Question

How do you solve \[\left( x-5 \right)\left( x+6 \right)=12\] ?

Answer 1

Hint: In order to solve this question, we will first multiply both the terms by expanding the brackets and solve the equation as a quadratic equation and we will simplify the equation by finding the roots and by applying quadratic equation formula that is, $\left( {{x}_{1}},{{x}_{2}} \right)=\dfrac{-b\pm \sqrt{{{b}^{2}}-4ac}}{2a}$, where $\left( {{x}_{1}},{{x}_{2}} \right)$ are the roots of the equation and $a,b,c$ are the coefficients of the expression.

Complete step by step solution:
We have the given equation:
\[\left( x-5 \right)\left( x+6 \right)=12\]
First, we have to convert our equation in quadratic equation format.
Therefore, on expanding we get:
\[x\left( x+6 \right)-5\left( x+6 \right)=12\]
On simplifying, we get:
\[{{x}^{2}}+6x-5x-30=12\]
Now, on taking 12 at left hand side and simplifying, we get:
\[{{x}^{2}}+x-42=0\]
So, now we will solve with a quadratic formula.
Now for a quadratic equation in the form of $a{{x}^{2}}+bx+c=0$ , we will use the following quadratic equation formula: $\left( {{x}_{1}},{{x}_{2}} \right)=\dfrac{-b\pm \sqrt{{{b}^{2}}-4ac}}{2a}$
Therefore from the above equation and on comparing, we get \[a=1,b=1,c=-42\]
Now, substituting the values in formula we get: $\left( {{x}_{1}},{{x}_{2}} \right)=\dfrac{-\left( 1 \right)\pm \sqrt{{{\left( 1 \right)}^{2}}-4\times 1\times \left( -42 \right)}}{2\times 1}$
Now we will first simplify, root part in our equation:
$\Rightarrow \sqrt{{{1}^{2}}-4\times 1\times -42}$
Now, we will apply rule: $-\left( -a \right)=a$
So, we get our equation as:
$\Rightarrow \sqrt{{{1}^{2}}+4\times 1\times 42}$
Now, multiply and add the numbers. $\sqrt{{{1}^{2}}+168}$
So, we get:
$\Rightarrow \sqrt{168}$
Now, we will factor the number: $169={{13}^{2}}$
 $\Rightarrow \sqrt{{{13}^{2}}}$
Now, we will apply radical rule: $\sqrt[n]{{{a}^{n}}}=a$
So, we get:
$\Rightarrow 13$
Now coming to our equation and substituting what we equate, we get:
$\left( {{x}_{1}},{{x}_{2}} \right)=\dfrac{-1\pm 13}{2}$
Now, on separating the above equation, we get:
\[{{x}_{1}}=\dfrac{-1+13}{2},{{x}_{2}}=\dfrac{-1-13}{2}\]
On simplifying the solutions, we get:
\[{{x}_{1}}=\dfrac{12}{2},{{x}_{2}}=\dfrac{-14}{2}\]
On dividing the numbers, we get our solution as:
\[{{x}_{1}}=6,{{x}_{2}}=-7\]
Therefore, the solution to the quadratic equation are:
\[{{x}_{1}}=6\] and \[{{x}_{2}}=-7\]

Note: There are three forms of quadratic equation, Standard form:$y=a{{x}^{2}}+bx+c$ where $a,b,c$ are just numbers.

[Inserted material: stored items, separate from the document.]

/-- Settles O40: the second EMBED finds the same lengths, and the low bits it writes are already there. -/
theorem embedIsIdempotent : Obligations.EmbedIsIdempotent := by
  intro s t u ht hu
  obtain rfl := exec_eq_next_iff.mp ht
  obtain rfl := exec_eq_next_iff.mp hu
  simp only [commandIn]
  obtain ⟨hl, e⟩ | ⟨hl, e⟩ := embed_cases s
  · have hl' : (embed s).pix.length < (embed s).bit.length := by rwa [e]
    rw [embed_of_lt hl', e]
    exact ⟨rfl, rfl⟩
  · have hl' : (embed s).bit.length ≤ (embed s).pix.length := by
      rw [e]
      exact hl.trans (embedLsbs_length s.pix s.bit hl).ge
    rw [embed_of_le hl', e]
    exact ⟨embedLsbs_embedLsbs hl, rfl⟩

/-- Settles O42: what EXTRACT reads is the payload followed by the low bits EMBED has left. -/
theorem extractRecoversTheEmbeddedBits : Obligations.ExtractRecoversTheEmbeddedBits := by
  intro s hl
  rw [extract_embed_bit hl]
  refine ⟨List.take_left, fun i p hi hp => ?_⟩
  rw [List.getElem?_append_right hi, List.getElem?_map, List.getElem?_drop, Nat.add_sub_cancel' hi, hp,
    Option.map_some, lsb_eq_bitOf]

end Sys2Proof.Machine
end

section
/-! PROOFS, family other. HIDE and REVEAL: their outcomes, their expansions and the end-to-end round trip
(spec/43_composite.md R153 to R155, spec/30_encoding.md R78). -/

namespace Sys2Proof.Machine

/-! ## HIDE and REVEAL by what their stages need -/

section
variable (b : Build) {s : State} {n : Nat}

theorem hideIn_of_neg (h : s.n < 0) : hideIn b s = s.raise .param := by
  rw [hideIn_eq, encbIn_of_neg b h, thenStage_raise _ _ _ (by decide)]

theorem encbIn_fields (h : s.n = n) : encbIn b s =
    (((s.setChr (encodeFrom b n s.txt 0)).complete false).setBit
      (serialize (encodeFrom b n s.txt 0))).complete false := by
  rw [encbIn_of_eq b h, cencIn_of_eq b h]
  rfl

/-- A payload longer than the carrier stops HIDE in EMBED (R153). -/
theorem hideIn_of_lt (h : s.n = n) (hl : s.pix.length < 8 * (encodeFrom b n s.txt 0).length) :
    hideIn b s = (encbIn b s).raise .capacity := by
  obtain ⟨hneg, -⟩ | ⟨m, -, -, e⟩ | ⟨m, hm, hle, -⟩ := hideIn_cases b s
  · omega
  · exact e
  · obtain rfl : m = n := by omega
    omega

/-- A payload that fits is embedded (R153). -/
theorem hideIn_of_le (h : s.n = n) (hl : 8 * (encodeFrom b n s.txt 0).length ≤ s.pix.length) :
    hideIn b s = ((encbIn b s).setPix (embedLsbs s.pix (serialize (encodeFrom b n s.txt 0)))).complete false := by
  obtain ⟨hneg, -⟩ | ⟨m, hm, hlt, -⟩ | ⟨m, hm, -, e⟩ := hideIn_cases b s
  · omega
  · obtain rfl : m = n := by omega
    omega
  · obtain rfl : m = n := by omega
    exact e

theorem extract_bit (s : State) : (extract s).bit = s.pix.map (bitOf · 0) := map_lsb s.pix

theorem extract_bit_length (s : State) : (extract s).bit.length = s.pix.length := List.length_map lsb

theorem revealIn_of_mod_ne (h : s.pix.length % 8 ≠ 0) : revealIn b s = (extract s).raise .align := by
  rw [revealIn_eq, decbIn_of_mod_ne b (by rwa [extract_bit_length])]

theorem revealIn_of_mod_eq (h : s.pix.length % 8 = 0) : revealIn b s = cdecIn b (tobytes (extract s)) := by
  rw [revealIn_eq, decbIn_of_mod_eq b (by rwa [extract_bit_length])]

/-- The bytes REVEAL reassembles. -/
theorem tobytes_extract (h : s.pix.length % 8 = 0) : tobytes (extract s) =
    ((extract s).setChr (deserialize (s.pix.map (bitOf · 0)))).complete false := by
  rw [tobytes_of_mod_eq (by rwa [extract_bit_length]), extract_bit]

end

/-- R136's rule for the carrier, element by element, as EMBED's own statement (`embedReplacesLeastSignificantBits`)
gives it. -/
theorem embedLsbs_element {ps : List Byte} {bs : List Bit} (hl : bs.length ≤ ps.length) {i : Nat} {p : Byte}
    (hp : ps[i]? = some p) : ∃ q : Byte, (embedLsbs ps bs)[i]? = some q ∧
      q.extractLsb' 1 7 = p.extractLsb' 1 7 ∧ (∀ x, bs[i]? = some x → bitOf q 0 = x) ∧ (bs.length ≤ i → q = p) := by
  let s := (State.reset.setPix ps).setBit bs
  obtain ⟨pix, h, d, hexec, -, helem⟩ := (embedReplacesLeastSignificantBits s).2 hl
  have hpix : embedLsbs ps bs = pix := by
    rw [exec_eq_next_iff, commandIn, embed_of_le hl] at hexec
    exact congrArg State.pix hexec
  rw [hpix]
  exact helem i p hp

/-! ## Scripts of commands -/

/-- Commands run one after another, each unless the one before it raised (R79, R150). -/
def runStages (s : State) (is : List Instr) : State :=
  is.foldl (fun t i => thenStage (commandIn Config.build i) t) s

theorem runStages_of_endedOk {s : State} (h : s.endedOk = true) (i : Instr) (is : List Instr) :
    runStages s (i :: is) = runStages (commandIn Config.build i s) is :=
  congrArg (runStages · is) (if_pos h)

/-- Nothing runs after a command that raised. -/
theorem runStages_of_not_endedOk {s : State} (h : s.endedOk = false) (is : List Instr) : runStages s is = s :=
  List.foldl_fixed' (fun _ => if_neg (by simp [h])) is

theorem all_wf_map_command (is : List Instr) : (is.map ScriptLine.command).all ScriptLine.wf = true := by
  simp only [List.all_map, List.all_eq_true]
  intro i _
  cases i <;> rfl

/-- A script of commands runs them as the stages of a composite (R79, R150). -/
theorem runScript_commands (i : Instr) (is : List Instr) (s : State) :
    runScript ((i :: is).map .command) s = .next (runStages (commandIn Config.build i s) is) := by
  rw [List.map_cons, runScript_command_cons (all_wf_map_command is) (exec_eq i s)]
  cases hok : (commandIn Config.build i s).endedOk with
  | false => simp [runStages_of_not_endedOk hok]
  | true =>
    cases is with
    | nil => rfl
    | cons j is =>
      rw [if_pos rfl, runStages_of_endedOk hok]
      exact runScript_commands j is _

/-! ## The obligations -/

/-- Settles O45, by the three outcomes of HIDE and the rule of EMBED for each element. -/
theorem hideOutcomes : Obligations.HideOutcomes := by
  refine fun b s => ⟨fun hn => ?_, fun n hn => ⟨fun hl => ?_, fun hl => ?_⟩⟩
  · rw [hideIn_of_neg b hn, State.raise, statusWord_param]
    rfl
  · refine ⟨Config.discardedHidden (s.freeDraws + 1), s.freeDraws + 2, ?_⟩
    rw [hideIn_of_lt b hn hl, encbIn_fields b hn, State.raise, statusWord_capacity]
    rfl
  · have hbits : (serialize (encodeFrom b n s.txt 0)).length ≤ s.pix.length := by rwa [serialize_length]
    refine ⟨embedLsbs s.pix (serialize (encodeFrom b n s.txt 0)), Config.discardedHidden (s.freeDraws + 2),
      s.freeDraws + 3, ?_, rfl, embedLsbs_length _ _ hbits, fun i p hp => ?_⟩
    · rw [hideIn_of_le b hn hl, encbIn_fields b hn, State.complete, statusWord_ok_false]
      rfl
    · obtain ⟨q, hq, hupper, hlow, hbeyond⟩ := embedLsbs_element hbits hp
      exact ⟨q, hq, hupper, hlow, fun hi => hbeyond (by rwa [serialize_length])⟩
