-- ==== Sys2Proof/Syntax.lean ====
section
/-! DEFINITION. The commands of the block: one constructor of `Instr` per row of spec/opcode_table.json, with the
operands the spec gives the event. `t` is the rig time (ns, 00 R18) of the event; `T` a tick of the 640 MHz mast clock. -/
namespace Sys2Proof

/-- The two PCIe endpoints (13 R349). -/
inductive Endpoint where
  | ha | hb
  deriving DecidableEq, Repr

/-- A PCIe function: `fn` 0 is the physical function, `fn` v + 1 is virtual function v (13 Table 13.5). -/
structure Fn where
  ep : Endpoint
  fn : Nat
  deriving DecidableEq, Repr

/-- The four access paths to the object dictionary (00 R15, 17.1). -/
inductive Path where
  | fieldNet
  | function (f : Fn)
  | peer (a : Nat)
  deriving DecidableEq, Repr

/-- One codeword as an inbound mast-link lane received it (03 R79): its PAM4 levels. -/
structure RxFrame where
  line : LineBits
  deriving DecidableEq, Repr

/-- An idle frame's codeword, and what its receiver found of a TXEQ setting while equalising: register value and eye margin
(03 Table 3.12, step 5). -/
structure IdleFrame where
  codeword : RxFrame
  eye : Option (Nat × Nat) := none
  deriving DecidableEq, Repr

/-- A pulse of SYNC_IN: the rig times at which it rises and falls (06 R165, R166). -/
structure Pulse where
  rise : Nat
  fall : Nat
  deriving DecidableEq, Repr

/-- A Gorcy packet as parsed from a link: 64-byte header, payload padded to a multiple of 8, and the trailer's CRC-32C
(14 R378). -/
structure GPacket where
  header : BitVec 512
  payload : List Byte
  crc : BitVec 32
  deriving DecidableEq, Repr

/-- How a completion for one of the rig's reads of host memory ends (13 R364). -/
inductive CplStatus where
  | success | ur | ca | poisoned
  deriving DecidableEq, Repr

/-- PCIe configuration requests with an effect of their own (13 R350, R352, R359, R364, R368). -/
inductive ConfigReq where
  /-- a read of the doubleword at an offset -/
  | read (off : Nat)
  | writeNumVFs (v : Nat)
  | setVFEnable
  | writeDeviceControl2 (v : Nat)
  /-- Device Control (13 R349, R365) -/
  | writeDeviceControl (v : BitVec 16)
  /-- an AER register by its offset from 0x104: status, mask and severity of uncorrectable errors, status and mask of correctable ones -/
  | writeAer (which : Nat) (v : BitVec 32)
  | writeCommand (memorySpace busMaster : Bool)
  | toD0
  /-- a BAR half; `bar` 16 and 18 are VF BAR0 and VF BAR2 of the SR-IOV capability (13 Table 13.2) -/
  | writeBar (bar : Nat) (upper : Bool) (v : BitVec 32)
  | readBar (bar : Nat) (upper : Bool)
  | writeLinkControl (aspmL1 : Bool)
  | writeTagEnables (tag10 tag14 : Bool)
  /-- the enables of L0p, of the L1 PM substates and of LTR (13 R360, R361) -/
  | writeLinkPower (l0p l11 l12 ltr : Bool)
  deriving DecidableEq, Repr

/-- What a shroud sends a yard (04 R114): a target of a block. -/
inductive YardCmd where
  /-- the target r of a block (05 R142, 04 R116) -/
  | target (block : Nat) (v : Int)
  /-- the feed-forward input of a block (04 R116) -/
  | feedForward (block : Nat) (v : Int)
  /-- the d-axis current target (06 R159) is block 11's target -/
  | writeGate (on : Bool)
  /-- a new sled target X in microsteps (07 R178) -/
  | sledTarget (x : Int)
  deriving DecidableEq, Repr

/-- An access to a line at the locator cache (16 R446, R449). -/
inductive CacheKind where
  | demandRead | streamRead | write
  deriving DecidableEq, Repr

/-- AL states of the EtherCAT SubDevice (17 R465). -/
inductive AlState where
  | init | preOp | bootstrap | safeOp | op
  deriving DecidableEq, Repr

/-- The SubDevice registers the MainDevice wrote, as an AL request finds them (17 R465): start, length and enable of SM0-SM3, and the
SYNC0 cycle when DC is selected. -/
structure AlConfig where
  sm : List (Nat × Nat × Nat)
  dc : Option Nat
  deriving DecidableEq, Repr

/-- Which calibration family a candidate belongs to (05 Table 5.7, 08 Table 8.3). -/
inductive CalKind where
  | loop | channel
  deriving DecidableEq, Repr

/-- A self-check failure's kind (18 R481). -/
inductive SelfCheckKind where
  | lockstep | checkBit | selfTest | deadline
  deriving DecidableEq, Repr

/-- A shroud (18.2). -/
inductive Shroud where
  | a | b
  deriving DecidableEq, Repr

/-- The kind of SDO information request (17 Table 17.5). -/
inductive SdoInfo where
  | objectList
  | objectDescription (index : Nat)
  | entryDescription (index sub : Nat)
  /-- a request whose opcode SDO information does not have -/
  | unknown
  deriving DecidableEq, Repr

/-- Files FoE names (17 Table 17.9). -/
inductive FoeFile where
  | slot (s : Fin 2)
  | engine
  | bank
  | other
  deriving DecidableEq, Repr

/-- A granule of LPDDR6: 256 data bits, byte k at bits 8 k + 7 to 8 k, and 32 check bits (16 R426, R428). As the operand of a read it
holds the bits that the read gives wrongly. -/
structure Granule where
  data : BitVec 256
  check : BitVec 32
  deriving DecidableEq, Repr

/-- Check-bit errors that a microword meets: none; in its control-store word, corrected from the shadow copy or not (15 R420); in the
engine's registers or scratch (15 R415); what the reads of the shared window's granule give wrongly to an LDW (16 R434). -/
inductive WordCheck where
  | clean | corrected | shadowBad | registers
  | window (flips : List Granule)
  deriving DecidableEq, Repr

Factored form:\[~y\text{ }=\text{ }\left( ax\text{ }+\text{ }c \right)\left( bx\text{ }+\text{ }d \right)\] again the $a,b,c,d$ are just numbers. Vertex form: \[y\text{ }=\text{ }a{{\left( x\text{ }+\text{ }b \right)}^{2}}\text{ }+\text{ }c\] again the $a,b,c$ are just numbers.
We have to identify by looking at the equation which form we have to use, then only we can solve the equation.
As we have a standard form of quadratic equation, we can verify the answer by substituting the answer in the original equation.